После работы Ольгу Максимовну повезли на «Волге» на другой конец города. Иногда ее просили совершить регистрацию на дому, она не отказывалась, но напоминала, что пешком не пойдет и не будет трястись в автобусе. Это напоминание было лишним, за ней всегда заезжали целой кавалькадой машин, и на некоторое время она становилась главным лицом во всем ритуале. Потом о ней, правда, забывали, или оказывалось, что решительно никому уже нельзя садиться за руль.

На свадьбе она увидела Павла. Оказывается, это его друг женился.

Там же она познакомилась с каким-то старичком, мастером по паркету, и они договорились, что он как-нибудь придет посмотреть пол, подсчитает, во сколько обойдется новое покрытие.

3

Когда она вернулась домой, беседки уже на прежнем месте не было.

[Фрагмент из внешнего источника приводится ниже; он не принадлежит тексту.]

-- ==== Sys2Proof/Machine/Ops.lean ====
section
/-! DEFINITION. The operations every command is made of: completing with a status (10_state.md R120), raising a fault
(60_exceptions.md R720) and refusing to go on after one (R721), the handover of a frame and its acknowledgement
(42_framer.md R520, R524), and the bytes a command reads and writes (20_memory.md). -/

namespace Sys2Proof.Machine

/-- `complete(c)`: STATUS.CODE <- c, RESULT unchanged (10_state.md R120). -/
def complete (c : Status) (s : State) : State := { s with code := c }

/-- `complete(OK, r)`: RESULT <- r and its mark set, STATUS.CODE <- OK (10_state.md R120). -/
def completeWith (r : Word) (s : State) : State :=
  { s with result := r, resultWritten := true, code := .ok }

/-- `raise Fault(reason)`: FAULT <- Some(reason) and no other effect (60_exceptions.md R720). It is the machine's one
exception, and it has no vector and no saved state (60_exceptions.md R731). -/
def raise (r : FaultReason) (s : State) : Result := .next { s with fault := some r }

/-- Go on only if FAULT = None: a faulted block performs nothing and no operation has a step (60_exceptions.md R721). -/
def unlessFaulted (s : State) (k : Result) : Result :=
  match s.fault with
  | some r => .fault (.halted r)
  | none => k

/-- Go on only if PHASE = Idle; the command `i` during a delivery raises Reentrant with its word (30_encoding.md
R307). -/
def unlessDelivering (i : Instr) (s : State) (k : Result) : Result :=
  match s.phase with
  | .delivering => raise (.reentrant (encode i)) s
  | .idle => k

/-- The handover of a frame of `flen` bytes: DELIV_LEN <- flen, PHASE <- Delivering; STATUS.CODE waits for the
acknowledgement (42_framer.md R520, 10_state.md R107; DEDUCED, log 27). -/
def handOver (flen : Nat) (s : State) : State :=
  { s with delivLen := BitVec.ofNat 32 flen, phase := .delivering }

/-- The return from a delivery: PHASE <- Idle and the open FR.BYTE completes with `c` (42_framer.md R524). -/
def endDelivery (c : Status) (s : State) : State := complete c { s with phase := .idle }

/-- The host address is in HostMem (00_scope.md R15). -/
def State.inHostMem (s : State) (a : Nat) : Bool :=
  s.cfg.hostMem.any fun r => decide (r.base ≤ a ∧ a < r.base + r.size)

/-- The host address is in the RX window (00_scope.md R17). -/
def State.inWindow (s : State) (a : Nat) : Bool :=
  decide (s.cfg.rxBase ≤ a ∧ a < s.cfg.rxBase + s.cfg.maxPacketSize)

/-- The address is a readable byte of the RX window: PHASE = Delivering and i < DELIV_LEN (20_memory.md R215). -/
def State.windowReadable (s : State) (a : Nat) : Bool :=
  s.inWindow a && decide (s.phase = .delivering) && decide (a - s.cfg.rxBase < s.delivLen.toNat)

/-- The address may be a byte of an input span (20_memory.md R213). -/
def State.inputAdmitted (s : State) (a : Nat) : Bool := s.inHostMem a || s.windowReadable a

/-- The address may be a byte of an output span (20_memory.md R214). -/
def State.outputAdmitted (s : State) (a : Nat) : Bool := s.inHostMem a

/-- `MemRead(a, 1)`: a host byte, or RXBUF[i] at RX_BASE + i (00_scope.md R23, 20_memory.md R215). -/
def State.byteAt (s : State) (a : Nat) : Byte :=
  if s.inWindow a then s.rxbuf.getD (a - s.cfg.rxBase) 0 else s.mem.read a

/-- `MemReadSpan`: the `n` bytes from `a` on (00_scope.md R23). -/
def State.bytesFrom (s : State) (a : Nat) : Nat → List Byte
  | 0 => []
  | n + 1 => s.byteAt a :: State.bytesFrom s (a + 1) n

/-- The bytes of a span (20_memory.md R211). -/
def State.readSpan (s : State) (p : Span) : List Byte := s.bytesFrom p.ptr.toNat p.len.toNat

/-- Write bytes to host memory from address `a` on, in order (00_scope.md R23). -/
def storeBytes (a : Nat) (bs : List Byte) (s : State) : State := { s with mem := s.mem.writeBytes a bs }

/-- Make every byte of a span unspecified: `for k in 0 .. n-1: MemWrite(p + k, 1, draw)` (00_scope.md R24). -/
def scrambleSpan (p : Span) (s : State) : State :=
  { s with
    mem := s.mem.writeBytes p.ptr.toNat (freeBytes s.draws p.len.toNat)
    draws := s.draws + p.len.toNat }

/-- Make every byte of RXBUF unspecified, which is how a packet that failed leaves it (42_framer.md R513; DEDUCED, log 13). -/
def scrambleRx (s : State) : State :=
  { s with
    rxbuf := freeBytes s.draws s.cfg.maxPacketSize
    draws := s.draws + s.cfg.maxPacketSize }

end Sys2Proof.Machine
end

Там, где она стояла, росла какая-то белая уродина, не то трава, не то деревце, валялось много окурков. Окурки, наверное, проваливались в щели пола бывшей беседки.

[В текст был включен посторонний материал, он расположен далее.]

/-- Settles O8: of the ways in which a command or a host operation can end, a raised fault alone sets FAULT. -/
theorem faultHasNoOtherEffect : Obligations.FaultHasNoOtherEffect := by
  refine ⟨fun i s t h ht => ((exec_ends h).raised_of_fault ht).only_fault, fun op s t hop h ht => ?_⟩
  obtain ⟨hf, ⟨i, hx⟩ | heff⟩ := perform_cases hop h
  · exact ((exec_ends hx).raised_of_fault ht).only_fault
  · exact (heff.raised_of_fault hf ht).only_fault

end Sys2Proof.Machine
end
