-- ==== Sys2Proof/Safety.lean ====
section
/-! DEFINITION. What a good state is (spec 10_state.md R49, R35, R38, R22) and what a safe step is (00_scope.md
R18), in the terms the statements use. -/

namespace Sys2Proof.Machine

/-- A byte array in canonical form with every byte below `n`. -/
def ArrayOk (n : Nat) (m : Memory) : Prop := Memory.wf m = true ∧ Memory.below n m = true

/-- The image in a drive is canonical and no longer than its geometry (R38). -/
def ImageOk : Option Image → Prop
  | none => True
  | some img => ArrayOk (geometryBytes img.geometry) img.data

/-- The invariants of the block that hold between operations, whatever operation comes: R49 items 1 to 5 (with the
slice index as R269 bounds it also inside a slice), R35's bounds, and the canonical form of every byte array. -/
structure Inv (s : State) : Prop where
  params : paramsOk s.params = true
  checks : invariants s = true
  cursorLe : s.fdc.cursor ≤ s.fdc.len
  lenLe : s.fdc.len ≤ 1024
  ram : ArrayOk 65536 s.ram
  rom : ArrayOk 8192 s.rom
  buf : ArrayOk 1024 s.fdc.buf
  kq : ArrayOk 256 s.kq
  drive0 : ImageOk s.drive0
  drive1 : ImageOk s.drive1

/-- R49 item 5 between slices. -/
def BetweenSlices (s : State) : Prop := s.slice < s.params.slicesPerFrame

/-- The outcome is no Fatal abort. -/
def NoFault (r : Result) : Prop := ∀ e, r ≠ .fault e

/-- The same operation `n` times. -/
def repeatExec : Nat → Instr → State → Result
  | 0, _, s => .next s
  | n + 1, i, s => andThen (exec i s) (repeatExec n i)

/-- A list of operations, in order. -/
def execAll : List Instr → State → Result
  | [], s => .next s
  | i :: is, s => andThen (exec i s) (execAll is)

/-- The bytes a trace says were returned to a caller, newest first. -/
def replies (tr : List Event) : List Byte :=
  tr.filterMap fun e => match e with
    | .reply b => some b
    | _ => none

/-- The two calls a recompute makes in a state, newest first (R136). -/
def lineEvents (s : State) : List Event := [.psgPortB (portb s), .irqLine (active s) (vector s)]

/-- The interrupt line as the CPU was last told it; inactive before it was told anything (R320). -/
def lastLine : List Event → Bool × Vector3
  | [] => (false, 0)
  | .irqLine a v :: _ => (a, v)
  | _ :: t => lastLine t

/-- The CPU has last been told the outputs the encoder gives now (R29, R139). -/
def LineDriven (s : State) : Prop := lastLine s.trace = (active s, vector s)

/-- READ SECTOR has failed from `s` in `t`: error bit `bit` alone is set, the controller is Idle with BUSY and DRQ
clear, nothing is loaded, and the diagnostic is `d` (R223). -/
structure ReadSectorFailed (s t : State) (bit : Nat) (d : Diag) : Prop where
  mode : t.fdc.mode = .idle
  streamDrive : t.fdc.streamDrive = none
  buf : t.fdc.buf = s.fdc.buf
  len : t.fdc.len = s.fdc.len
  cursor : t.fdc.cursor = s.fdc.cursor
  busy : t.fdc.status.getLsbD 0 = false
  drq : t.fdc.status.getLsbD 1 = false
  seekErr : t.fdc.status.getLsbD 4 = decide (bit = 4)
  notReady : t.fdc.status.getLsbD 7 = decide (bit = 7)
  trace : t.trace = .diag d :: s.trace

/-- READ SECTOR has loaded 1024 bytes of `img` from `off` on (R223, R228). -/
structure ReadSectorLoaded (s t : State) (d : DriveId) (img : Image) (off : Nat) : Prop where
  mode : t.fdc.mode = .streamingRead
  streamDrive : t.fdc.streamDrive = some d
  buf : ∀ j, j < 1024 → Memory.read t.fdc.buf j = Memory.read img.data (off + j)
  bufAbove : ∀ j, 1024 ≤ j → Memory.read t.fdc.buf j = Memory.read s.fdc.buf j
  len : t.fdc.len = 1024
  cursor : t.fdc.cursor = 0
  busy : t.fdc.status.getLsbD 0 = true
  drq : t.fdc.status.getLsbD 1 = true
  seekErr : t.fdc.status.getLsbD 4 = false
  notReady : t.fdc.status.getLsbD 7 = false
  trace : t.trace = s.trace

end Sys2Proof.Machine
end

Ольга Максимовна пересекла квадратный двор, вошла в подъезд, поднялась на второй этаж и позвонила. Вышел мальчик, посмотрел на нее сверху вниз.

— Все, Ольга Максимовна, — сказал он, — больше не шумим. Мы теперь за помойкой шумим. Лафа.

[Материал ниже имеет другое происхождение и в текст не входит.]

theorem exec_flagMoves_of_no_phase {i : Instr} {s t : State} (hi : hasCpuPhase i = false)
    (h : exec i s = .next t) : FlagMoves (flagMoves i) s t := by
  cases i with
  | cpuPhase | slice | run => cases hi
  | hccaRd => exact .of_next h (.of_setFlag (by decide) (hccaRead_flags s))
  | kbdRd => exact .of_next h (.of_setFlag (by decide) (kbdRead_flags s))
  | vdpCtrlRd => exact .of_next h (.of_setFlag (by decide) (vdpStatusRead_flags s))
  | flagSet f => exact .of_next h (.of_setFlag (List.mem_singleton_self (f, true)) rfl)
  | flagClear f => exact .of_next h (.of_setFlag (List.mem_singleton_self (f, false)) rfl)
  | txe v => exact .of_next h (.of_setFlag (List.mem_singleton_self (Flag.tx, v)) (setTx_flags v s))
  | rxPoll => exact .of_next h (rxPoll_flagMoves (by decide) s)
  | keyPromote => exact .of_next h (keyPromote_flagMoves (by decide) s)
  | frameCheck => exact .of_next h (frameCheck_flagMoves (by decide) s)
  | housekeeping => exact .of_next h (housekeeping_flagMoves (by decide) (by decide) s)
  | reset => exact .of_next h (reset_flagMoves s)
  | ctrlWr v => exact .of_next h (.of_flags_eq (strobeEdge_flags s.ctrl v { s with ctrl := v }))
  | strobeEdge old new => exact .of_next h (.of_flags_eq (strobeEdge_flags old new s))
  | psgAddrWr v => exact .of_next h (.of_flags_eq (psgAddrWrite_flags v s))
  | psgDataWr v => exact .of_flags_eq (psgDataWrite_flags h)
  | psgDataRd => exact .of_flags_eq (psgDataRead_flags h)
  | fdcDataRd => exact .of_next h (.of_flags_eq (fdcDataRead_flags s))
  | fdcCmdWr c => exact .of_next h (.of_flags_eq (fdcCommand_flags c s))
  | fdcReadSector c => exact .of_next h (.of_flags_eq (readSectorCommand_flags s))
  | insert d img => exact .of_flags_eq (insertDisk_flags h)
  | eject d => exact .of_flags_eq (ejectDisk_flags h)
  | romLoad img => exact .of_flags_eq (loadRom_flags h)
  | watchdog => exact .of_next h (.of_flags_eq (watchdog_flags s))
  | renderCheck => exact .of_next h (.of_flags_eq (renderCheck_flags s))
  | stopCheck => exact .of_next h (.of_flags_eq (stopCheck_flags s))
  | _ => exact .of_next h (.of_flags_eq rfl)

/-- The operation an access of the CPU is (R11). -/
def accessInstr (p : Params) : BusAccess → Instr
  | .memRead a => .memRd a
  | .memWrite a v => .memWr a v
  | .portRead q => portReadInstr p q
  | .portWrite q v => portWriteInstr p q v

theorem busAccess_eq_exec (a : BusAccess) (s : State) : busAccess a s = exec (accessInstr s.params a) s := by
  cases a with
  | memRead | memWrite => rfl
  | portRead q => exact portRead_eq_exec q s
  | portWrite q v => exact portWrite_eq_exec q v s

/-- The operation an action of the host inside a CPU phase is (R15, R17). -/
def hostInstr : HostAct → Instr
  | .keyPush b => .keyPush b
  | .txe v => .txe v
  | .insert d img => .insert d img
  | .eject d => .eject d
  | .stop => .stop

theorem hostAct_eq_exec (x : HostAct) (s : State) : hostAct x s = exec (hostInstr x) s := by
  cases x <;> rfl

/-- An operation that can be an act of a CPU phase: it has no phase of its own, and makes only the phase's moves. -/
structure IsAct (i : Instr) : Prop where
  noPhase : hasCpuPhase i = false
  moves : flagMoves i ⊆ phaseMoves

theorem isAct_readInstr (k : Handler) : IsAct (readInstr k) := by
  cases k <;> exact ⟨rfl, by decide⟩

theorem isAct_writeInstr (k : Handler) (v : Byte) : IsAct (writeInstr k v) := by
  cases k <;> exact ⟨rfl, List.nil_subset _⟩

theorem isAct_accessInstr (p : Params) (a : BusAccess) : IsAct (accessInstr p a) := by
  cases a with
  | memRead | memWrite => exact ⟨rfl, List.nil_subset _⟩
  | portRead q =>
    simp only [accessInstr, portReadInstr]
    cases portLookup p.portMap q with
    | none => exact ⟨rfl, List.nil_subset _⟩
    | some k => exact isAct_readInstr k
  | portWrite q v =>
    simp only [accessInstr, portWriteInstr]
    cases portLookup p.portMap q with
    | none => exact ⟨rfl, List.nil_subset _⟩
    | some k => exact isAct_writeInstr k v

theorem isAct_hostInstr (x : HostAct) : IsAct (hostInstr x) := by
  cases x with
  | txe v => cases v <;> exact ⟨rfl, by decide⟩
  | _ => exact ⟨rfl, List.nil_subset _⟩

theorem IsAct.exec_flagMoves {i : Instr} (hi : IsAct i) {s t : State} (h : exec i s = .next t) :
    FlagMoves phaseMoves s t :=
  (exec_flagMoves_of_no_phase hi.noPhase h).mono hi.moves

theorem hostActInPhase_flagMoves {x : HostAct} {s t : State} (h : hostActInPhase x s = .next t) :
    FlagMoves phaseMoves s t := by
  obtain ⟨u, hu, hdone | ⟨e, _, rfl⟩⟩ := hostActInPhase_cases x s
  · obtain rfl : u = t := by simpa [hu] using h
    exact (isAct_hostInstr x).exec_flagMoves ((hostAct_eq_exec x s).symm.trans hdone)
  · exact .of_next (hu.symm.trans h) (.of_flags_eq rfl)

theorem cpuPhase_flagMoves {s t : State} (h : cpuPhase s = .next t) : FlagMoves phaseMoves s t :=
  cpuPhase_keeps (P := FlagMoves phaseMoves s)
    (fun a u _ hbus hu => hu.trans
      ((isAct_accessInstr u.params a).exec_flagMoves ((busAccess_eq_exec a u).symm.trans hbus)))
    (fun _ _ _ hhost hu => hu.trans (hostActInPhase_flagMoves hhost))
    (fun _ hu => hu.trans (.of_flags_eq rfl))
    (fun _ _ hu => hu.trans (.of_flags_eq rfl))
    s t h (.of_flags_eq rfl)

theorem sliceStep_flagMoves {s t : State} (h : sliceStep s = .next t) :
    FlagMoves (phaseMoves ++ tailMoves) s t := by
  obtain ⟨u, hphase, rfl, _⟩ := sliceStep_eq_next h
  exact ((cpuPhase_flagMoves hphase).mono (List.subset_append_left _ _)).trans
    ((sliceTail_flagMoves u).mono (List.subset_append_right _ _))

/-- Every operation moves the flags only as `flagMoves` lists. -/
theorem exec_flagMoves {i : Instr} {s t : State} (h : exec i s = .next t) : FlagMoves (flagMoves i) s t := by
  cases hi : hasCpuPhase i with
  | false => exact exec_flagMoves_of_no_phase hi h
  | true =>
    cases i with
    | cpuPhase => exact cpuPhase_flagMoves h
    | slice => exact sliceStep_flagMoves h
    | run =>
      obtain ⟨_, u, hslice, rfl⟩ := runBlock_eq_next h
      exact (sliceStep_flagMoves hslice).trans (.of_flags_eq (runOn_flags u))
    | _ => cases hi

/-! ### The paths of each flag -/

section
variable {i : Instr}

theorem tx_mem_flagMoves {v : Bool} (h : (.tx, v) ∈ flagMoves i) :
    i = .txe v ∨ i = .flagSet .tx ∨ i = .flagClear .tx ∨ i = .reset ∨ i = .cpuPhase ∨ i = .slice ∨ i = .run := by
  cases i <;> simp_all [flagMoves]

theorem rx_true_mem_flagMoves (h : (.rx, true) ∈ flagMoves i) :
    i = .rxPoll ∨ i = .housekeeping ∨ i = .slice ∨ i = .run ∨ i = .flagSet .rx := by
  cases i <;> simp_all [flagMoves, phaseMoves]

theorem rx_false_mem_flagMoves (h : (.rx, false) ∈ flagMoves i) :
    i = .hccaRd ∨ i = .cpuPhase ∨ i = .slice ∨ i = .run ∨ i = .flagClear .rx ∨ i = .reset := by
  cases i <;> simp_all [flagMoves]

— Позвони. — Ольга Максимовна кивнула на соседнюю дверь. — Позови ее.

— Что, все еще? Да? — спросил мальчик, нажимая кнопку.

Ольга Максимовна не ответила.

— Ясно. Значит, если выйдет не она, то разговаривать мне.

Вышел Зиновий Петрович, отчим Павла.

— Зиновий Петрович, позовите, пожалуйста, Тамару Яковлевну, — сказал мальчик. — Я бы хотел проконсультироваться с ней насчет реберного давления на последней стадии стайерской дистанции.

— Реберного давления?

— Да. В средостении. Знаете, до наступления так называемого второго дыхания ощущение, будто ребра стискивают вот здесь, при вдохе, — весь этот мешок.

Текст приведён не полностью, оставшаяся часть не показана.